Teacher’s contingent dialogic scaffolding practices for students’ expressions of argumentative agency
Keywords:
Argumentative agency, classroom argumentation, contingency, dialogic scaffoldingAbstract
This qualitative multiple-case study explored how a biology teacher’s contingent dialogic scaffolding practices facilitated the students’ expressions of argumentative agency. Data such as classroom transcripts from audio and video recordings, interviews, and field notes were subjected to microlevel and macrolevel analyses using the constant comparison method.

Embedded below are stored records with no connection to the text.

-- ==== Sys2Proof/Decode.lean ====
section
/-! DEFINITION. Bytes, frames and requests: the byte order (R202), the CRC and the frame (R189), the receive assembler (R190),
reading a request from its payload (R192, section 11.8) and writing one, and the host's `decodeTableWord`. -/

namespace Sys2Proof

/-! ### Integers on the wire (R202) -/

/-- An integer in `n` bytes, most significant byte first, two's complement. -/
def bytesBE : Nat → Int → List Byte
  | 0, _ => []
  | n + 1, v => BitVec.ofInt 8 (v / (256 ^ n : Nat)) :: bytesBE n v

/-- The unsigned value of bytes, most significant byte first. -/
def natBE (bs : List Byte) : Nat := bs.foldl (fun acc b => acc * 256 + b.toNat) 0

/-- The two's complement value of bytes, most significant byte first. -/
def signedBE (bs : List Byte) : Int :=
  let n := natBE bs
  if n * 2 < 256 ^ bs.length then (n : Int) else (n : Int) - (256 ^ bs.length : Nat)

/-- `n` bytes of a payload from place `i` on. -/
def fieldAt (i n : Nat) (bs : List Byte) : List Byte := (bs.drop i).take n

/-! ### The frame (R189) -/

/-- One bit step of the CRC: polynomial 0x1021, not reflected. -/
def crcShift (c : BitVec 16) : BitVec 16 := if c.msb then (c <<< 1) ^^^ 0x1021#16 else c <<< 1

/-- `n` bit steps of the CRC. -/
def crcShifts : Nat → BitVec 16 → BitVec 16
  | 0, c => c
  | n + 1, c => crcShifts n (crcShift c)

/-- One byte into the CRC, most significant bit first. -/
def crcByte (c : BitVec 16) (b : Byte) : BitVec 16 := crcShifts 8 (c ^^^ (b.setWidth 16 <<< 8))

/-- The CRC over bytes, from 0xFFFF. -/
def crcOf (bs : List Byte) : BitVec 16 := bs.foldl crcByte 0xFFFF#16

/-- The bytes of a CRC, high byte first. -/
def crcBytes (c : BitVec 16) : List Byte := [(c >>> 8).setWidth 8, c.setWidth 8]

/-- The start byte. -/
def startByte : Byte := 0x5A

namespace Machine

/-- The length, kind, tag and payload bytes of a frame: what its CRC is formed over (R189). -/
def Frame.body (f : Frame) : List Byte := BitVec.ofNat 8 f.payload.length :: f.kind :: f.tag :: f.payload

/-- The bytes of a frame after its start byte. -/
def Frame.afterStart (f : Frame) : List Byte := f.body ++ crcBytes (crcOf f.body)

/-- The bytes of a frame on the wire (R189). -/
def Frame.wire (f : Frame) : List Byte := startByte :: f.afterStart

/-- A complete frame is judged by its CRC (R190): `bs` is the length through the payload, `c` the two CRC bytes. -/
def judgeFrame (bs c : List Byte) : RxEvent :=
  if crcBytes (crcOf bs) = c then .frame ⟨bs.getD 1 0, bs.getD 2 0, bs.drop 3⟩ else .crcError

/-- One received byte in an assembler (R190): the assembler after it, and what the byte brought about. -/
def Assembler.push (a : Assembler) (b : Byte) : Assembler × RxEvent :=
  match a with
  | .hunt => if b = startByte then (.inFrame [], .nothing) else (.hunt, .nothing)
  | .inFrame [] => if 248 < b.toNat then (.hunt, .lengthError) else (.inFrame [b], .nothing)
  | .inFrame (n :: rest) =>
    let bs := n :: rest ++ [b]
    if bs.length < n.toNat + 5 then (.inFrame bs, .nothing)
    else (.hunt, judgeFrame (bs.take (n.toNat + 3)) (bs.drop (n.toNat + 3)))

/-! ### Requests (section 11.8) -/

/-- The segment record at place `17 × i` of a payload. Attribute bits 3 to 7 are not read (R202). -/
def segmentAt (bs : List Byte) (i : Nat) : Segment :=
  let r := fieldAt (17 * i) 17 bs
  let attrs := r.getD 16 0
  { start := signedBE (fieldAt 0 4 r)
    length := natBE (fieldAt 4 4 r)
    l0 := signedBE (fieldAt 8 2 r)
    l1 := signedBE (fieldAt 10 2 r)
    r0 := signedBE (fieldAt 12 2 r)
    r1 := signedBE (fieldAt 14 2 r)
    cut := attrs.getLsbD 0
    load := attrs.getLsbD 1
    detect := attrs.getLsbD 2 }

/-- The attribute byte of a segment. -/
def Segment.attrByte (g : Segment) : Byte :=
  BitVec.ofNat 8 ((if g.cut then 1 else 0) + (if g.load then 2 else 0) + (if g.detect then 4 else 0))

/-- The segment record (section 11.8). -/
def Segment.bytes (g : Segment) : List Byte :=
  bytesBE 4 g.start ++ bytesBE 4 g.length ++ bytesBE 2 g.l0 ++ bytesBE 2 g.l1 ++ bytesBE 2 g.r0 ++ bytesBE 2 g.r1 ++
  [Segment.attrByte g]

/-- A request read when the payload has one fixed length (R192). -/
def withLength (n : Nat) (kind : Byte) (p : List Byte) (r : Request) : Request :=
  if p.length = n then r else .badLength kind

/-- The request a kind and a payload spell (R192, table of request kinds). -/
def Request.parse (kind : Byte) (p : List Byte) : Request :=
  let u8 (i : Nat) : Nat := natBE (fieldAt i 1 p)
  let u16 (i : Nat) : Nat := natBE (fieldAt i 2 p)
  let s16 (i : Nat) : Int := signedBE (fieldAt i 2 p)
  let s32 (i : Nat) : Int := signedBE (fieldAt i 4 p)
  match kind.toNat with
  | 0x01 => withLength 4 kind p (.setDatum (s32 0))
  | 0x10 =>
    if p.length % 17 = 0 ∧ p.length ≤ 136 then .stageSegments ((List.range (p.length / 17)).map (segmentAt p))
    else .badLength kind
  | 0x11 => withLength 0 kind p .stageClear
  | 0x12 => withLength 8 kind p (.splice (s32 0) (s32 4))
  | 0x13 => withLength 0 kind p .spliceResume
  | 0x14 => withLength 0 kind p .spliceAbort
  | 0x15 => withLength 0 kind p .planClear
  | 0x16 => withLength 2 kind p (.getPlan (u8 0) (u8 1))
  | 0x18 => withLength 8 kind p (.addMarker (s32 0) (u16 4) (u16 6))
  | 0x19 => withLength 1 kind p (.removeMarker (u8 0))
  | 0x1A => withLength 2 kind p (.getMarkers (u8 0) (u8 1))
  | 0x1B => withLength 0 kind p .lift
  | 0x1C => withLength 0 kind p .returnDrum
  | 0x20 => withLength 1 kind p (.selectTarget (u8 0))
  | 0x21 => withLength 6 kind p (.setPoint (u8 0) (u8 1) (s16 2) (s16 4))
  | 0x22 => withLength 3 kind p (.setTrim (u8 0) (s16 1))
  | 0x23 => withLength 1 kind p (.engage (u8 0))
  | 0x24 => withLength 1 kind p (.disengage (u8 0))
  | 0x25 => withLength 5 kind p (.jog (u8 0) (s16 1) (u16 3))
  | 0x28 => withLength 1 kind p (.scanEnable (u8 0))
  | 0x29 => withLength 2 kind p (.setCellMask (BitVec.ofNat 16 (u16 0)))
  | 0x2A => withLength 0 kind p .getProfile
  | 0x2B => withLength 0 kind p .takeReference
  | 0x30 => withLength 2 kind p (.clearFlags (BitVec.ofNat 16 (u16 0)))
  | 0x31 => withLength 1 kind p (.armFault (u8 0))
  | 0x32 => withLength 0 kind p .getFault
  | 0x38 => withLength 0 kind p .countersReset
  | 0x39 => withLength 2 kind p (.getLoading (u8 0) (u8 1))
  | 0x40 => withLength 4 kind p (.truckAdd (u16 0) (u16 2))
  | 0x41 => withLength 2 kind p (.truckInPosition (u16 0))
  | 0x42 => withLength 2 kind p (.truckAway (u16 0))
  | 0x43 => withLength 2 kind p (.truckRemove (u16 0))
  | 0x44 => withLength 0 kind p .conveyorStart
  | 0x45 => withLength 0 kind p .conveyorStop
  | 0x48 => withLength 5 kind p (.setParam (u8 0) (s32 1))
  | 0x49 => withLength 1 kind p (.getParam (u8 0))
  | 0x4A => withLength 0 kind p .lockEnvelope
  | 0x4B => withLength 1 kind p (.setCalOpen (u8 0))
  | 0x4C => withLength 5 kind p (.zeroSensor (u8 0) (s32 1))
  | 0x70 => withLength 0 kind p .identify
  | 0x71 => withLength 1 kind p (.getStatus (u8 0))
  | 0x72 => withLength 2 kind p (.setReporting (BitVec.ofNat 16 (u16 0)))
  | 0x73 => withLength 0 kind p .restart
  | _ => .unknown kind

/-- The kind byte of a request (table of request kinds). -/
def Request.kind : Request → Byte
  | .setDatum _ => 0x01
  | .stageSegments _ => 0x10
  | .stageClear => 0x11
  | .splice _ _ => 0x12
  | .spliceResume => 0x13
  | .spliceAbort => 0x14
  | .planClear => 0x15
  | .getPlan _ _ => 0x16
  | .addMarker _ _ _ => 0x18
  | .removeMarker _ => 0x19
  | .getMarkers _ _ => 0x1A
  | .lift => 0x1B
  | .returnDrum => 0x1C
  | .selectTarget _ => 0x20
  | .setPoint _ _ _ _ => 0x21
  | .setTrim _ _ => 0x22
  | .engage _ => 0x23
  | .disengage _ => 0x24
  | .jog _ _ _ => 0x25
  | .scanEnable _ => 0x28
  | .setCellMask _ => 0x29
  | .getProfile => 0x2A
  | .takeReference => 0x2B
  | .clearFlags _ => 0x30
  | .armFault _ => 0x31
  | .getFault => 0x32
  | .countersReset => 0x38
  | .getLoading _ _ => 0x39
  | .truckAdd _ _ => 0x40
  | .truckInPosition _ => 0x41
  | .truckAway _ => 0x42
  | .truckRemove _ => 0x43
  | .conveyorStart => 0x44
  | .conveyorStop => 0x45
  | .setParam _ _ => 0x48
  | .getParam _ => 0x49
  | .lockEnvelope => 0x4A
  | .setCalOpen _ => 0x4B
  | .zeroSensor _ _ => 0x4C
  | .identify => 0x70
  | .getStatus _ => 0x71
  | .setReporting _ => 0x72
  | .restart => 0x73
  | .unknown k => k
  | .badLength k => k

/-- The payload of a request (table of request kinds); a bad length has no one payload. -/
def Request.payload : Request → List Byte
  | .setDatum c => bytesBE 4 c
  | .stageSegments gs => gs.flatMap Segment.bytes
  | .stageClear => []
  | .splice a b => bytesBE 4 a ++ bytesBE 4 b
  | .spliceResume => []
  | .spliceAbort => []
  | .planClear => []
  | .getPlan f n => bytesBE 1 f ++ bytesBE 1 n
  | .addMarker m l t => bytesBE 4 m ++ bytesBE 2 l ++ bytesBE 2 t
  | .removeMarker i => bytesBE 1 i
  | .getMarkers f n => bytesBE 1 f ++ bytesBE 1 n
  | .lift => []
  | .returnDrum => []
  | .selectTarget x => bytesBE 1 x
  | .setPoint s m d c => bytesBE 1 s ++ bytesBE 1 m ++ bytesBE 2 d ++ bytesBE 2 c
  | .setTrim s x => bytesBE 1 s ++ bytesBE 2 x
  | .engage s => bytesBE 1 s
  | .disengage s => bytesBE 1 s
  | .jog s v d => bytesBE 1 s ++ bytesBE 2 v ++ bytesBE 2 d
  | .scanEnable x => bytesBE 1 x
  | .setCellMask m => bytesBE 2 m.toNat
  | .getProfile => []
  | .takeReference => []
  | .clearFlags m => bytesBE 2 m.toNat
  | .armFault x => bytesBE 1 x
  | .getFault => []
  | .countersReset => []
  | .getLoading f n => bytesBE 1 f ++ bytesBE 1 n
  | .truckAdd i t => bytesBE 2 i ++ bytesBE 2 t
  | .truckInPosition i => bytesBE 2 i
  | .truckAway i => bytesBE 2 i
  | .truckRemove i => bytesBE 2 i
  | .conveyorStart => []
  | .conveyorStop => []
  | .setParam i v => bytesBE 1 i ++ bytesBE 4 v
  | .getParam i => bytesBE 1 i
  | .lockEnvelope => []
  | .setCalOpen x => bytesBE 1 x
  | .zeroSensor x v => bytesBE 1 x ++ bytesBE 4 v
  | .identify => []
  | .getStatus p => bytesBE 1 p
  | .setReporting m => bytesBE 2 m.toNat
  | .restart => []
  | .unknown _ => []
  | .badLength _ => []

/-- A request whose fields fit their widths and that its kind and payload spell (section 11.8). -/
def Request.fits : Request → Bool
  | .setDatum c => fitsSigned32 c
  | .stageSegments gs => decide (gs.length ≤ 8) && gs.all Segment.fits
  | .splice a b => fitsSigned32 a && fitsSigned32 b
  | .getPlan f n => fitsByte f && fitsByte n
  | .addMarker m l t => fitsSigned32 m && fitsWord l && fitsWord t
  | .removeMarker i => fitsByte i
  | .getMarkers f n => fitsByte f && fitsByte n
  | .selectTarget x => fitsByte x
  | .setPoint s m d c => fitsByte s && fitsByte m && fitsSigned16 d && fitsSigned16 c
  | .setTrim s x => fitsByte s && fitsSigned16 x
  | .engage s => fitsByte s
  | .disengage s => fitsByte s
  | .jog s v d => fitsByte s && fitsSigned16 v && fitsWord d
  | .scanEnable x => fitsByte x
  | .armFault x => fitsByte x
  | .getLoading f n => fitsByte f && fitsByte n
  | .truckAdd i t => fitsWord i && fitsWord t
  | .truckInPosition i => fitsWord i
  | .truckAway i => fitsWord i
  | .truckRemove i => fitsWord i
  | .setParam i v => fitsByte i && fitsSigned32 v
  | .getParam i => fitsByte i
  | .setCalOpen x => fitsByte x
  | .zeroSensor x v => fitsByte x && fitsSigned32 v
  | .getStatus p => fitsByte p
  | .unknown k => namesNoRequest k
  | .badLength _ => false
  | .stageClear | .spliceResume | .spliceAbort | .planClear | .lift | .returnDrum | .setCellMask _ | .getProfile
  | .takeReference | .clearFlags _ | .getFault | .countersReset | .conveyorStart | .conveyorStop | .lockEnvelope
  | .identify | .setReporting _ | .restart => true

end Machine

/-- The command a word of the opcode table spells: the table gives no row any bits, so no word spells one. -/
def decodeTableWord (_nbits _w : Nat) : Option Instr := none

end Sys2Proof
end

The micro-level analysis procedure was adapted from the Scheme for Educational Dialogue Analysis (SEDA) which proposes that communication has a hierarchy and nested levels at the micro (communicative acts), meso (communicative events), and macro (Communicative situations) levels. This coding scheme was chosen as it allowed for the interpretative diagnosis of how dialogic the sequences of interactions are between the teacher and the students at the micro level and the intentions of the teachers’ dialogues at the macro level. All data transcripts were segmented, and initial coding utilized some codes in the classroom observation guides that merged with codes from literature to establish the final themes. Results show that her dialogic practice can be collectively characterized as flexible affirmations of the students’ ideas for collective consensus, and this was implemented in two different but related strategies: 1) reinforcing a mutually contingent dialogic exercise, and 2) revoicing to increase students‟ backing and enhance their discursive identity. The study provides information on the possibility of implementing classroom argumentation in any classroom, provided that the teachers can dialogically scaffold the class and lessen the immediate evaluative responses to students’ dialogues. The study, therefore, recommends that teacher educators increase pre-service teachers’ exposure to inquiry approaches to science education, such as argumentation, as an investment for the development of their dialogic scaffolding for classroom argumentation.